(Source records Opens)

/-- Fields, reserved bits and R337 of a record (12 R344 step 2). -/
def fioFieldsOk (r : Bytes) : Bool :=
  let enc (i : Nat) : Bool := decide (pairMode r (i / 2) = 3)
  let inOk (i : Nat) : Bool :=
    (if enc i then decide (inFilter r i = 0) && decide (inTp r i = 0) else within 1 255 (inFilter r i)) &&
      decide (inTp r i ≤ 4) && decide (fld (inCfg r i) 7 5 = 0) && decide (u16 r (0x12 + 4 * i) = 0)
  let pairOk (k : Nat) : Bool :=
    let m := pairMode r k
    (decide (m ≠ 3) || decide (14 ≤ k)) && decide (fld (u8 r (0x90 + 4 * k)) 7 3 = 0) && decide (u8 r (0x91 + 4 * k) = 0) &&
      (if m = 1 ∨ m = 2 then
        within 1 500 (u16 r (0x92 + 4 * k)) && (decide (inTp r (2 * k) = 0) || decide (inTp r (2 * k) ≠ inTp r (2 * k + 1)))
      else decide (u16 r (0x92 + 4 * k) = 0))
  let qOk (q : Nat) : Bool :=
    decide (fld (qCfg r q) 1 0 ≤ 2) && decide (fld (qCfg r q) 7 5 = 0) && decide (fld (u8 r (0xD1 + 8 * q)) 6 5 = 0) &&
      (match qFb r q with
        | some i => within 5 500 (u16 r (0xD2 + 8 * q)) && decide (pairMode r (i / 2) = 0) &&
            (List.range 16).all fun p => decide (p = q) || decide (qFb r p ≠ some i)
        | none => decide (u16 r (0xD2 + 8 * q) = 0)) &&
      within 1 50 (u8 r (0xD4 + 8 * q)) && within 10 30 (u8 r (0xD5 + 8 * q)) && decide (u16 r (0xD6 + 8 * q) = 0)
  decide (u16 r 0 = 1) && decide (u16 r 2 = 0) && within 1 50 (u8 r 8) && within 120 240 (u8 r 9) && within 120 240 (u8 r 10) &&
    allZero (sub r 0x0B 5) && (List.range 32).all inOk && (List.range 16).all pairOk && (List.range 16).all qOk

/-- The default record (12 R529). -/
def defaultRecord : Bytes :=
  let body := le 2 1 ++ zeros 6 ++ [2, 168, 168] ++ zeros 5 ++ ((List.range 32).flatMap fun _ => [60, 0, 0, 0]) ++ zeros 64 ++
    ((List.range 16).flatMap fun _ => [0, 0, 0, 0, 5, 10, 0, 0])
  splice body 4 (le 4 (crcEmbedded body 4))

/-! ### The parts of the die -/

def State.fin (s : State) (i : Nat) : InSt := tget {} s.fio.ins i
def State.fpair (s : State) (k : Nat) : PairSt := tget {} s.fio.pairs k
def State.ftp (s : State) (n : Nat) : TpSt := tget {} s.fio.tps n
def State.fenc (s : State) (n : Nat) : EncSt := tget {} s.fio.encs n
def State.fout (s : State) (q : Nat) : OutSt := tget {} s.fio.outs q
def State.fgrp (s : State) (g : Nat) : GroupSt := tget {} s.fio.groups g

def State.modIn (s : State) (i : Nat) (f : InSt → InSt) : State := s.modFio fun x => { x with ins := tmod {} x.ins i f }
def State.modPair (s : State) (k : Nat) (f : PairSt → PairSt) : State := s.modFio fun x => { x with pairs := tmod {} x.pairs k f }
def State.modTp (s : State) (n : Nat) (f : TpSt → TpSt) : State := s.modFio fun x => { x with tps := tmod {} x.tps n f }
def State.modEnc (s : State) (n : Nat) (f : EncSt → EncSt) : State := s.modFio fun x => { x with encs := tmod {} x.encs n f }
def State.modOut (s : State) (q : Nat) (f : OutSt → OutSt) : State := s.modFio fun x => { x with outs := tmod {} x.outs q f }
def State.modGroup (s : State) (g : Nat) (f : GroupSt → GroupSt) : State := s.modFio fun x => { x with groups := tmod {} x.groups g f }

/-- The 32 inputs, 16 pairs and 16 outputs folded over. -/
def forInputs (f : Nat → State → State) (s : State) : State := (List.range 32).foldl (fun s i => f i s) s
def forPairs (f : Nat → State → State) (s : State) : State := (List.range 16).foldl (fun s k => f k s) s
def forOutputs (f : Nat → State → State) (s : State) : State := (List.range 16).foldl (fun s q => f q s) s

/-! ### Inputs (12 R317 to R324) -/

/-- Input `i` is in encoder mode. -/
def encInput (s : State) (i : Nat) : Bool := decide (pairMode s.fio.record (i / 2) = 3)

(Source records Closes)

### [Description of the task]
A verbatim copy of the lines from the one with "def forPairs (f" to the end of the listing is the whole answer.

### [Response area]
def forPairs (f : Nat → State → State) (s : State) : State := (List.range 16).foldl (fun s k => f k s) s
def forOutputs (f : Nat → State → State) (s : State) : State := (List.range 16).foldl (fun s q => f q s) s

/-! ### Inputs (12 R317 to R324) -/

/-- Input `i` is in encoder mode. -/
def encInput (s : State) (i : Nat) : Bool := decide (pairMode s.fio.record (i / 2) = 3)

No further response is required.